Repeat only the lines running from the beginning of the material through the line that contains "sar (c : LC) (f : ShForm)".

------ Records for processing ------

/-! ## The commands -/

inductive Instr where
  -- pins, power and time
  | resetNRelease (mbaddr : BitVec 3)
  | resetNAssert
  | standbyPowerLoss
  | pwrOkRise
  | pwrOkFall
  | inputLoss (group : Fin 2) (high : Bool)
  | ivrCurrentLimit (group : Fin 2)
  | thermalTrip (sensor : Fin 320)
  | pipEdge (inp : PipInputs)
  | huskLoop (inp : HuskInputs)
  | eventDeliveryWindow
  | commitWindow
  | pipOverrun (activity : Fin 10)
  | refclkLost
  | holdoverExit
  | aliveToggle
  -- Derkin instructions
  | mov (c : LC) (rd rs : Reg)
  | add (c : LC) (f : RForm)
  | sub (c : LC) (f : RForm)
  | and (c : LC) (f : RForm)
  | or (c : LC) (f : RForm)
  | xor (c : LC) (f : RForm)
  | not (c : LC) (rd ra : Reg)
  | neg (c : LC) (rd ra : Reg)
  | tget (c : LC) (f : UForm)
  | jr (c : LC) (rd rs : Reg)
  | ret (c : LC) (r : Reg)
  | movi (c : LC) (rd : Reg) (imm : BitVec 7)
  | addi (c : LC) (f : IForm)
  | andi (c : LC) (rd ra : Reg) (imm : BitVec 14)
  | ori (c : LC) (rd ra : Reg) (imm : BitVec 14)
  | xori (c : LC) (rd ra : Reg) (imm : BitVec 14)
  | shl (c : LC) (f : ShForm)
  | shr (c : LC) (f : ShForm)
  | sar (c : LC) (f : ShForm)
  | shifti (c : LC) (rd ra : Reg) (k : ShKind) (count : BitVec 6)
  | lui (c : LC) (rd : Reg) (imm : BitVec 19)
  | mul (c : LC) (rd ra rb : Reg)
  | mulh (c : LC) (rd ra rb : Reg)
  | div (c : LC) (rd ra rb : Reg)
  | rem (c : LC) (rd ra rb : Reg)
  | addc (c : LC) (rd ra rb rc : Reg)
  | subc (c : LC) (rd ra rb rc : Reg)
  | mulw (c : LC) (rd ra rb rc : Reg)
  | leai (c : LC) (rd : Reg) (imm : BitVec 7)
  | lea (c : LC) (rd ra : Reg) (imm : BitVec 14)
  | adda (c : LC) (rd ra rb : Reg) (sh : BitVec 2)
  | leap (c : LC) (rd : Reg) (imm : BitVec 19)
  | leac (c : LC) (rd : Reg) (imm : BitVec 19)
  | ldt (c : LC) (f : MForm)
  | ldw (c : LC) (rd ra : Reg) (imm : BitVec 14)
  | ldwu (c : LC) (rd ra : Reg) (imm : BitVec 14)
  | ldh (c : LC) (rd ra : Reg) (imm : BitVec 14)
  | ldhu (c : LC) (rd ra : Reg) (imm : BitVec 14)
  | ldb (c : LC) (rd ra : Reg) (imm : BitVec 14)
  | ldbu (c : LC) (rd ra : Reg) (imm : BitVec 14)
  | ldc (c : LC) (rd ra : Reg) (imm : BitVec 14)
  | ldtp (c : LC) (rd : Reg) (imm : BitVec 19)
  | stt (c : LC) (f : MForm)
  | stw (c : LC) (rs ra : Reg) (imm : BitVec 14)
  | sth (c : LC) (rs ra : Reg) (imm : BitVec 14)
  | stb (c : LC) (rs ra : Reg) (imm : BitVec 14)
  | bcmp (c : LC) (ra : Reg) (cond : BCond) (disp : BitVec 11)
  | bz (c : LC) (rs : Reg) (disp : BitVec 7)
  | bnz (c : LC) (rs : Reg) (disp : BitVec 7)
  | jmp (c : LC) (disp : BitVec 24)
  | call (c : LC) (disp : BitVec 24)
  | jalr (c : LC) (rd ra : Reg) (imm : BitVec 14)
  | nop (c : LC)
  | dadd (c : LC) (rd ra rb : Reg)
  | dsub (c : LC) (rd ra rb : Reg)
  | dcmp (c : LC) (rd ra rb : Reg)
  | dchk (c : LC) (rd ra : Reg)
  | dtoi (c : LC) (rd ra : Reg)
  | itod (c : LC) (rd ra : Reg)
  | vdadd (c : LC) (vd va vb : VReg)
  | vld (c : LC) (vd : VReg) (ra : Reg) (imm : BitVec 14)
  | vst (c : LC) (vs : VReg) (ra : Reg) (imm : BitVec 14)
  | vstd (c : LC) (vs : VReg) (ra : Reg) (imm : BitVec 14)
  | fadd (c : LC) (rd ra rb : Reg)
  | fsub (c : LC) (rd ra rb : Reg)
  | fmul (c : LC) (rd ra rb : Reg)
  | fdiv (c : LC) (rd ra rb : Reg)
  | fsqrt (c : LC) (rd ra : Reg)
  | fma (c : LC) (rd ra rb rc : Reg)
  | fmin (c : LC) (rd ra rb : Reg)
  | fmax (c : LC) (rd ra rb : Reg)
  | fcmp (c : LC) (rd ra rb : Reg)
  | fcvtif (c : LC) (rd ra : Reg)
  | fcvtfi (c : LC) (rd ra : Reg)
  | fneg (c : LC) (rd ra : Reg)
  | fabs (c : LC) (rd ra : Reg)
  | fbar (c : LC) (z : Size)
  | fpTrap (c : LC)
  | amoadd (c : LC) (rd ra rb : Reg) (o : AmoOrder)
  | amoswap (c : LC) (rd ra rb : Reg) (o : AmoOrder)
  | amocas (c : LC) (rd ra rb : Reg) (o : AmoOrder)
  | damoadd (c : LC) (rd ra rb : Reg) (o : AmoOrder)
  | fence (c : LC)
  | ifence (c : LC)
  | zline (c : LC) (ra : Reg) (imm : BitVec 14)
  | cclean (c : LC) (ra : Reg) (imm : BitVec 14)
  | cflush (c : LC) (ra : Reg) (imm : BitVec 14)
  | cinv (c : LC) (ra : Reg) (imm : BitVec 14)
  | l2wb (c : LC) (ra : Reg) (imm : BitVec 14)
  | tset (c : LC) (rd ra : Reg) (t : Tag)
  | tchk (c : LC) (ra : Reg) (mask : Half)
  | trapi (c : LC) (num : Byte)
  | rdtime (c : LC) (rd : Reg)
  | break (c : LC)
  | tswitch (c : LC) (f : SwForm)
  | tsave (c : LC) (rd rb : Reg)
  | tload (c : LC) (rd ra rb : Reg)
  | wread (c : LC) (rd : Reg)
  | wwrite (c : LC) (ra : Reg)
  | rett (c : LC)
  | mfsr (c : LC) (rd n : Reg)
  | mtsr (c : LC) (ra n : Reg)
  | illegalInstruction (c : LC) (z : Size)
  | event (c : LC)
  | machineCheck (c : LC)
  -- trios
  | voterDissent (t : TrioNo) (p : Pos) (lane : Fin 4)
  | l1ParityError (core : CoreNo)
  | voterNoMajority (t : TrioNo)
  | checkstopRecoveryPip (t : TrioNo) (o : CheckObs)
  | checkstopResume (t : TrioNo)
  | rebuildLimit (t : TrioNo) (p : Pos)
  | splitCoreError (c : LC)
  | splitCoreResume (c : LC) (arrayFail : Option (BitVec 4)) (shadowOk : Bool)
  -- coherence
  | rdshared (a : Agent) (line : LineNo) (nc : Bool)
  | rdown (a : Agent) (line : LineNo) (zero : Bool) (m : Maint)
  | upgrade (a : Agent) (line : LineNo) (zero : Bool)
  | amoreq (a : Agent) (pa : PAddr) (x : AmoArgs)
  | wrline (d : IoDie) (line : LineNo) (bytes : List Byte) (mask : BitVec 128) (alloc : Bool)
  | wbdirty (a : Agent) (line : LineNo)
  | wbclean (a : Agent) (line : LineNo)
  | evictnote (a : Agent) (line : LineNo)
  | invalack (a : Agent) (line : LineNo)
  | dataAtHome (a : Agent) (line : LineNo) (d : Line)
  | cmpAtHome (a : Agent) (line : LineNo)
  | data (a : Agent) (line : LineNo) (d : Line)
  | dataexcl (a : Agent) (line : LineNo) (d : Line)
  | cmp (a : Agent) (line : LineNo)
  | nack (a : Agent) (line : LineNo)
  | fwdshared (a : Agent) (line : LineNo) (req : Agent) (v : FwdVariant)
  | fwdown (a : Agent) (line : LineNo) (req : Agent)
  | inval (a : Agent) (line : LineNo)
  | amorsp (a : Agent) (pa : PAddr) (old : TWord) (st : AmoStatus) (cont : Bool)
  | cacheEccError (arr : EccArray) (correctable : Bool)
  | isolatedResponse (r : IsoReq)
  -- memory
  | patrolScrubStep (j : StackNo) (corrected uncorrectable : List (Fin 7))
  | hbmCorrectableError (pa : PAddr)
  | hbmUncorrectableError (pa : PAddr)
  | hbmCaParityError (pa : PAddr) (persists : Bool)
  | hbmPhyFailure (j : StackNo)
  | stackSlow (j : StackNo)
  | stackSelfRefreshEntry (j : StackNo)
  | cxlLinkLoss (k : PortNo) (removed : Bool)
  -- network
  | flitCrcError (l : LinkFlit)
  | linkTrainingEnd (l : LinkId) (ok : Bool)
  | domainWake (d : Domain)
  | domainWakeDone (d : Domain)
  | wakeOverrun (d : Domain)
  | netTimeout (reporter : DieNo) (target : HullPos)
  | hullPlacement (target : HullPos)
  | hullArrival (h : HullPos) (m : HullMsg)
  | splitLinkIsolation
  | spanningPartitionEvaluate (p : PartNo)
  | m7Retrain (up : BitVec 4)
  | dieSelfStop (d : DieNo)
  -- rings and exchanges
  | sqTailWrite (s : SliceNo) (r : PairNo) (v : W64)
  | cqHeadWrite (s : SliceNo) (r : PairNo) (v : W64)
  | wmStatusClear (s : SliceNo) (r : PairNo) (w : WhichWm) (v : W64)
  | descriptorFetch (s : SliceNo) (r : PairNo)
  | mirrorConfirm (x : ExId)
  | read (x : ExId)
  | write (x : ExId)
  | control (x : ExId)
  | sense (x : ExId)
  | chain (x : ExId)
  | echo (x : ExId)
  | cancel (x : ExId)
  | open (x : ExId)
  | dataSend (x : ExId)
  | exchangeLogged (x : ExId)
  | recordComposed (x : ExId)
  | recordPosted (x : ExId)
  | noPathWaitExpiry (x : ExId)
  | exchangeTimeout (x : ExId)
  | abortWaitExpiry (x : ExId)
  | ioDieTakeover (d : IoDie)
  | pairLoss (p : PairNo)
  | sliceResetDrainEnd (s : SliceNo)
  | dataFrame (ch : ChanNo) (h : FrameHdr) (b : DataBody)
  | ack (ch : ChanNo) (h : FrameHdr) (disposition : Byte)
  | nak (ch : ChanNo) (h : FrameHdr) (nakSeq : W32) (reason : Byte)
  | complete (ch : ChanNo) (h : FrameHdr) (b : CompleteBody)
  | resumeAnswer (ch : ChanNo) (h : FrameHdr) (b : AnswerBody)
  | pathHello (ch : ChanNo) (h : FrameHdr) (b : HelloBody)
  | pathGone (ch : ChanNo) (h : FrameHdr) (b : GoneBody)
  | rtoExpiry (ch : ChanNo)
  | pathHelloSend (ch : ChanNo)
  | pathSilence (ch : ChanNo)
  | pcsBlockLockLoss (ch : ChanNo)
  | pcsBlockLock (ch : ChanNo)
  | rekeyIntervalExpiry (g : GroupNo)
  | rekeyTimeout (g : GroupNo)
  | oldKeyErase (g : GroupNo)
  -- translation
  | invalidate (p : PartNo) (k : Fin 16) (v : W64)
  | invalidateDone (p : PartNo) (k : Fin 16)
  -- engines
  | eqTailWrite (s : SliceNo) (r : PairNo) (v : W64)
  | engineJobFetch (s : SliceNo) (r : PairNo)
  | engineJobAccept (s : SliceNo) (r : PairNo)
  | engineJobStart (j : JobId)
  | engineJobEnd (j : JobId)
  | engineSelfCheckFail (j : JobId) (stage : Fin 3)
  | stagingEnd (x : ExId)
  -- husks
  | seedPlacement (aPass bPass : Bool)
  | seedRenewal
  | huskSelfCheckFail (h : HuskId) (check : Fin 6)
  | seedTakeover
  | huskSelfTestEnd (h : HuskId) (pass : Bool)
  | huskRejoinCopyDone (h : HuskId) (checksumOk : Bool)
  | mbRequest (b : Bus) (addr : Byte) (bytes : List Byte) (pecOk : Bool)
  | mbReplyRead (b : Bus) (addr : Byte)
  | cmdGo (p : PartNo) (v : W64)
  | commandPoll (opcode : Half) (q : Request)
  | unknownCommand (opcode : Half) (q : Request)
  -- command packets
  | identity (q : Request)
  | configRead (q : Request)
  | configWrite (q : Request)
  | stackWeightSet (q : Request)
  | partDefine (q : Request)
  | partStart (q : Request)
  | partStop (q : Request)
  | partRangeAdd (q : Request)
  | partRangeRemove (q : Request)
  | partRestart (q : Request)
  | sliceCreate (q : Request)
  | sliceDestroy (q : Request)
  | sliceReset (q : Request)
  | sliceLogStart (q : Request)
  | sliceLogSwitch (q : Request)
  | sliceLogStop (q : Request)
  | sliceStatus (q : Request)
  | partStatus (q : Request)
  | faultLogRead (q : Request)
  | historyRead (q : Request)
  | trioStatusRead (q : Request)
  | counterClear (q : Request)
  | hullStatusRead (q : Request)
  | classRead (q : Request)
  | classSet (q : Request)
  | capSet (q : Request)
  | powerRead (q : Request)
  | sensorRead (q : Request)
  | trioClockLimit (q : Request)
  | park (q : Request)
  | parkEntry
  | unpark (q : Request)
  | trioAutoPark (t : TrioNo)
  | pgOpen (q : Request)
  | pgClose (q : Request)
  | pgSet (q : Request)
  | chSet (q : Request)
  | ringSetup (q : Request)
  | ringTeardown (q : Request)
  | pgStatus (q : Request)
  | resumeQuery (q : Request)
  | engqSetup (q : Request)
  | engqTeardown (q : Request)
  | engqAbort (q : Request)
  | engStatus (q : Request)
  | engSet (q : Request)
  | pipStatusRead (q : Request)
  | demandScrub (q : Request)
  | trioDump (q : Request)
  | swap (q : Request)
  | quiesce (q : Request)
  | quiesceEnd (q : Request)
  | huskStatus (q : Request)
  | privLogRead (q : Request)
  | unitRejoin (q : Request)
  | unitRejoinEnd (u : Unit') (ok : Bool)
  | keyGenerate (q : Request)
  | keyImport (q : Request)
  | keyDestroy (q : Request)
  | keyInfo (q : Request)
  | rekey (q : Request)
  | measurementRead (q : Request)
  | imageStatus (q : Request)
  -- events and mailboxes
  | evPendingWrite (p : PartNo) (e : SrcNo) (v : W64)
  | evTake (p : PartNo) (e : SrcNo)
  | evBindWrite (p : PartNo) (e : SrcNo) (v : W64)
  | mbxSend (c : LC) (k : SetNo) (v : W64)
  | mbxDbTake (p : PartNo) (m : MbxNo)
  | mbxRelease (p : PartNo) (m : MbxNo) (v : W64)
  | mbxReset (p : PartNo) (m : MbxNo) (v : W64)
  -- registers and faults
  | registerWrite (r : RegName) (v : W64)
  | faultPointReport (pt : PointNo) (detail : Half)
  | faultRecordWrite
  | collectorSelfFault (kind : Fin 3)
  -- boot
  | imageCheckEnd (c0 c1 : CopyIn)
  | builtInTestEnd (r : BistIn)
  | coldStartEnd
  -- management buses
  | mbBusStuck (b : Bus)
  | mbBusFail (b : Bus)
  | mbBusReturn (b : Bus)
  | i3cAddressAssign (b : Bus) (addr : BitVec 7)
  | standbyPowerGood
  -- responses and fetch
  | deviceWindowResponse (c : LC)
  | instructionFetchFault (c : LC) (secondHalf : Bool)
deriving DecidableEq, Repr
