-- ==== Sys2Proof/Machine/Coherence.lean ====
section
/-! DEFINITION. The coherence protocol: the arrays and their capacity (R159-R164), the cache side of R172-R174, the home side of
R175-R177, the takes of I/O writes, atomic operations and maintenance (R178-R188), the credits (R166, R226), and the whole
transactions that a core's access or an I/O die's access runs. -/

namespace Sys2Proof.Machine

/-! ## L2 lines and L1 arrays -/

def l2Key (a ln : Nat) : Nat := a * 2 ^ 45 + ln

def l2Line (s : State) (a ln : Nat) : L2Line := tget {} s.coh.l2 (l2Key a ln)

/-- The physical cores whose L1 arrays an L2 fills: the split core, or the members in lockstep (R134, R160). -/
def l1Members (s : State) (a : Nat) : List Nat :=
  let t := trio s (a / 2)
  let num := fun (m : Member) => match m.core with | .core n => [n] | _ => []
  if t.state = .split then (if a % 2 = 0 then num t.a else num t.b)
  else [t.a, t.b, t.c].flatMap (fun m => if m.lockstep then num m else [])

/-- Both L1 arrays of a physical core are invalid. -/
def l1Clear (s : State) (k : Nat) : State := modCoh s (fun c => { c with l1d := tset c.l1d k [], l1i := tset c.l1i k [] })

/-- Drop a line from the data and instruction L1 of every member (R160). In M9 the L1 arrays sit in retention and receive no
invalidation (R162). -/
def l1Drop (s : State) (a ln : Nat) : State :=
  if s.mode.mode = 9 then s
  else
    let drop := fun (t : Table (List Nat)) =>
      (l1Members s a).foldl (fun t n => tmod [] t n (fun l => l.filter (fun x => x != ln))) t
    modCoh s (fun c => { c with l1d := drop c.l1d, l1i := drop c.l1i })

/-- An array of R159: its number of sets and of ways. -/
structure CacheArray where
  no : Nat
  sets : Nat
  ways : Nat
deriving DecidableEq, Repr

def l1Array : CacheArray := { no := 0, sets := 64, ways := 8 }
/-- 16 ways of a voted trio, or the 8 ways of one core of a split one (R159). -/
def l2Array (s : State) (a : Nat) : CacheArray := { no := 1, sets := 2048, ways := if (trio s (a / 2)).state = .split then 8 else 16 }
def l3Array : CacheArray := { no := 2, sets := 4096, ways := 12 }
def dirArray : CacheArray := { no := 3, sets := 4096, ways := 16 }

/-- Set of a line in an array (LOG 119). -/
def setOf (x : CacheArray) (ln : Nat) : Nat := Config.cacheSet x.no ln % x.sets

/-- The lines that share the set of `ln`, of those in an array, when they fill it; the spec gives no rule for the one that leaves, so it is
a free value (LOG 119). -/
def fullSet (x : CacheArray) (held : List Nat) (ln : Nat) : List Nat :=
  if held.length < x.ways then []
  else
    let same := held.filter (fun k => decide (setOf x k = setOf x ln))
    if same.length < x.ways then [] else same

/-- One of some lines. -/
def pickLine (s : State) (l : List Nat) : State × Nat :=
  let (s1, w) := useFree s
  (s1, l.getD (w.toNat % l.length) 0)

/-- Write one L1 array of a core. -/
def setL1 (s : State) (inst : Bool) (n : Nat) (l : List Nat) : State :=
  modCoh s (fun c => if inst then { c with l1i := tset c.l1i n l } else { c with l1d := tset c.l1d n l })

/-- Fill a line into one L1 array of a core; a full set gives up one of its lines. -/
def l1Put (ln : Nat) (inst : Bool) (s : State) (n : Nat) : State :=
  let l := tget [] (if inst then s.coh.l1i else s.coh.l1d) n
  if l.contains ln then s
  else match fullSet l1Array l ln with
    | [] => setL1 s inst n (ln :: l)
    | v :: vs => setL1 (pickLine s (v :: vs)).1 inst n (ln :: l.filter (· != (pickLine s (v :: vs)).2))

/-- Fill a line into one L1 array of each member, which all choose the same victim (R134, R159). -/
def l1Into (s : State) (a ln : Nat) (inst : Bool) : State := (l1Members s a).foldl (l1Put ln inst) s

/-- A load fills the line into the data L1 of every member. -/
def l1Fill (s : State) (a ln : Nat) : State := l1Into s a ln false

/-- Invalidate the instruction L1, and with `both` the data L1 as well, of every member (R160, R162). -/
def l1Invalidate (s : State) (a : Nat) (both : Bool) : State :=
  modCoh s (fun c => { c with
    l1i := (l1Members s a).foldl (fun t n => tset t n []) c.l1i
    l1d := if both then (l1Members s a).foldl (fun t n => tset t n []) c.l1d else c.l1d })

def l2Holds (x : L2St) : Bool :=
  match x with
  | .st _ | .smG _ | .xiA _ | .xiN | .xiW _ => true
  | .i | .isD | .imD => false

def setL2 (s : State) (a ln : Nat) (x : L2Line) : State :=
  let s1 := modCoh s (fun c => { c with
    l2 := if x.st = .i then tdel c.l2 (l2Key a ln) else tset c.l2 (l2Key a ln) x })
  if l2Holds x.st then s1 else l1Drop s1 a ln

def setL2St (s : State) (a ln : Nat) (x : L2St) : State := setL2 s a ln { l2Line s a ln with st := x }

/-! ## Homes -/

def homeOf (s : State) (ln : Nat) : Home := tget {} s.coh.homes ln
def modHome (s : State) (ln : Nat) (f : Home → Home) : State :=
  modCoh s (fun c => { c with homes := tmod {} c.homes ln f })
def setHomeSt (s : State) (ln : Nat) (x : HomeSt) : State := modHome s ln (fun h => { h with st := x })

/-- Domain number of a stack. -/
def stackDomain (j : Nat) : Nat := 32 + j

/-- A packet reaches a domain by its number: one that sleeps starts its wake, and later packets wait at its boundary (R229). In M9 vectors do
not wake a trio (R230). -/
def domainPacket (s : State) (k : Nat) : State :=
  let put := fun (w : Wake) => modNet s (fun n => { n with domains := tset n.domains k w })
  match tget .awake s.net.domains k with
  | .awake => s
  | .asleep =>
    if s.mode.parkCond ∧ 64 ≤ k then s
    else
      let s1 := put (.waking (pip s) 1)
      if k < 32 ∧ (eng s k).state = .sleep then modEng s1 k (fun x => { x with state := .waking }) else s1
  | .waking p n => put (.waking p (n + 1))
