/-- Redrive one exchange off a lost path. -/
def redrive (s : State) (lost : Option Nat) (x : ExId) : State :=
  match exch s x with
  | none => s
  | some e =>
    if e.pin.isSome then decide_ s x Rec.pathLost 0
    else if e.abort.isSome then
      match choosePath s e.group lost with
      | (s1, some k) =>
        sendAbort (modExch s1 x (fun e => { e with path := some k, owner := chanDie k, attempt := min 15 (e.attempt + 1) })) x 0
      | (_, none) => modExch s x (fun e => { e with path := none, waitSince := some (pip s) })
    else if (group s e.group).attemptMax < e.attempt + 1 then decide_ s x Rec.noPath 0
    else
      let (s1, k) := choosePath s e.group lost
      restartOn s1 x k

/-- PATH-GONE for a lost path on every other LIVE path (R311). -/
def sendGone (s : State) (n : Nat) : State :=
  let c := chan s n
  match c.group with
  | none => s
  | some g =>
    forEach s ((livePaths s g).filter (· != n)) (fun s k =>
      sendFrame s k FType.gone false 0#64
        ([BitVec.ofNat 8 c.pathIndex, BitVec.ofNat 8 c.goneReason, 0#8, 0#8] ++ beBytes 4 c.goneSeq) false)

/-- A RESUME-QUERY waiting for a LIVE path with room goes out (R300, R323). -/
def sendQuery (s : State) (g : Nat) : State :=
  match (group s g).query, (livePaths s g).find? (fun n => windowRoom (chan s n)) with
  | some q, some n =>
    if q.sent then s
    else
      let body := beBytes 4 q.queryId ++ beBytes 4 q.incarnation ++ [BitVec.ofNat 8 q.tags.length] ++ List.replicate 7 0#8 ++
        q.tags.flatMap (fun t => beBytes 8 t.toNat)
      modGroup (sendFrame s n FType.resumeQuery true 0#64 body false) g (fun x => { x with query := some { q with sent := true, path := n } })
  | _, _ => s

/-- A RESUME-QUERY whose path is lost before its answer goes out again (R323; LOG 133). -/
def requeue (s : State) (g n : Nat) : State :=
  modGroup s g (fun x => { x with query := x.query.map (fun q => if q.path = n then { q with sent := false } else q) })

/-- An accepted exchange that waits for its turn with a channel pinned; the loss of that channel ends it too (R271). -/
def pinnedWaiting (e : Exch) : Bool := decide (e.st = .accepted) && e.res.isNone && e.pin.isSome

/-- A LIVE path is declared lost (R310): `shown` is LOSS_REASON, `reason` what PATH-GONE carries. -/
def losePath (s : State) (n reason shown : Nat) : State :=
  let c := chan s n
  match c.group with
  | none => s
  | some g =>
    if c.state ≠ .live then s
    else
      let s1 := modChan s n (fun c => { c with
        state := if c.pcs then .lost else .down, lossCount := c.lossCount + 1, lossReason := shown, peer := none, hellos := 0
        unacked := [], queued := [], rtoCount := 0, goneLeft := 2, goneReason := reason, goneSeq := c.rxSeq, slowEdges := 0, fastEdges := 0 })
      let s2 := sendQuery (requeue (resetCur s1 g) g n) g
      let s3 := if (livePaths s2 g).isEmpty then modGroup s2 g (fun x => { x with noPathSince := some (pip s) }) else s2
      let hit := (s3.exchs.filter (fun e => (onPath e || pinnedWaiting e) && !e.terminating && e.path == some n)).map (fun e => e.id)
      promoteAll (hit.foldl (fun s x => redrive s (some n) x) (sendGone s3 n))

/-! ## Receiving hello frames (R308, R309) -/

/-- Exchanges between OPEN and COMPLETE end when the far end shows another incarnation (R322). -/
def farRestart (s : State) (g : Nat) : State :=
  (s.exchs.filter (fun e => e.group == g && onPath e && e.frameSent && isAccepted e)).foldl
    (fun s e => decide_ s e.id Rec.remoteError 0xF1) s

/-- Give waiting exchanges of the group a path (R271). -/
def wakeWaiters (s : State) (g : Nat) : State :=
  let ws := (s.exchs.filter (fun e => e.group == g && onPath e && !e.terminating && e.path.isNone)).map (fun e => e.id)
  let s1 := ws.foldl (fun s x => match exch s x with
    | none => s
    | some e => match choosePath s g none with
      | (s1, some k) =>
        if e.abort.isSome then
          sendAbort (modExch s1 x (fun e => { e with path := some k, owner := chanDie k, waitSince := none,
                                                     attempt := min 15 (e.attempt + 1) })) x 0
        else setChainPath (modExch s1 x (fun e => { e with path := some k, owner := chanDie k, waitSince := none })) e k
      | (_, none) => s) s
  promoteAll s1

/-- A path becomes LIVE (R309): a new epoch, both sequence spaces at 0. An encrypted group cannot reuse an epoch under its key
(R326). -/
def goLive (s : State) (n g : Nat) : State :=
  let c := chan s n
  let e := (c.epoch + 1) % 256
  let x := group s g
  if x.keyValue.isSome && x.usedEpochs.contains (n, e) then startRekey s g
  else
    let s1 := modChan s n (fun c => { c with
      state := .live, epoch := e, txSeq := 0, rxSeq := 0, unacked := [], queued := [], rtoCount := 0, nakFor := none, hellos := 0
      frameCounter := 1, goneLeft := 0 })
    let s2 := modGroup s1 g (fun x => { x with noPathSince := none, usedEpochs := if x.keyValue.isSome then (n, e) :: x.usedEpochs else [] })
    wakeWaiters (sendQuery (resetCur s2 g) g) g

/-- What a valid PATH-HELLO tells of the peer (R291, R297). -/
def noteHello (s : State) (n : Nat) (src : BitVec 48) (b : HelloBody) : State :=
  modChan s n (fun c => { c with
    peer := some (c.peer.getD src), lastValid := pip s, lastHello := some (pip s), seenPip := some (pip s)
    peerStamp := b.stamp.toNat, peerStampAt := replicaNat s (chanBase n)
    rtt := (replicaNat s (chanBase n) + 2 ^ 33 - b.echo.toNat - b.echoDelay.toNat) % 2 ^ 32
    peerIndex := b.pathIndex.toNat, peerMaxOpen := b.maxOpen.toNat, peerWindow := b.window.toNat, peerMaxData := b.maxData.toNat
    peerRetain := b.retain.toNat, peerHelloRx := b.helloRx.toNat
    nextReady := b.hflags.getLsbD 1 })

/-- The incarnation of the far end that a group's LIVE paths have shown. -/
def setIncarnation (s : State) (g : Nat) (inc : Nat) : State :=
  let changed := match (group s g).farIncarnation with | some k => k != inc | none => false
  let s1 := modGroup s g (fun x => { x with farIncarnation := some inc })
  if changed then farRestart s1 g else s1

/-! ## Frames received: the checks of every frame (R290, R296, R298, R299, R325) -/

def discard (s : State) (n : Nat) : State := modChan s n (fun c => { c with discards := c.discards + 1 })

------

Response area:
/-! ## The commands -/

inductive Instr where
  -- pins, power and time
  | resetNRelease (mbaddr : BitVec 3)
  | resetNAssert
  | standbyPowerLoss
  | pwrOkRise
  | pwrOkFall
  | inputLoss (group : Fin 2) (high : Bool)
  | ivrCurrentLimit (group : Fin 2)
  | thermalTrip (sensor : Fin 320)
  | pipEdge (inp : PipInputs)
  | huskLoop (inp : HuskInputs)
  | eventDeliveryWindow
  | commitWindow
  | pipOverrun (activity : Fin 10)
  | refclkLost
  | holdoverExit
  | aliveToggle
  -- Derkin instructions
  | mov (c : LC) (rd rs : Reg)
  | add (c : LC) (f : RForm)
  | sub (c : LC) (f : RForm)
  | and (c : LC) (f : RForm)
  | or (c : LC) (f : RForm)
  | xor (c : LC) (f : RForm)
  | not (c : LC) (rd ra : Reg)
  | neg (c : LC) (rd ra : Reg)
  | tget (c : LC) (f : UForm)
  | jr (c : LC) (rd rs : Reg)
  | ret (c : LC) (r : Reg)
  | movi (c : LC) (rd : Reg) (imm : BitVec 7)
  | addi (c : LC) (f : IForm)
  | andi (c : LC) (rd ra : Reg) (imm : BitVec 14)
  | ori (c : LC) (rd ra : Reg) (imm : BitVec 14)
  | xori (c : LC) (rd ra : Reg) (imm : BitVec 14)
  | shl (c : LC) (f : ShForm)
  | shr (c : LC) (f : ShForm)
  | sar (c : LC) (f : ShForm)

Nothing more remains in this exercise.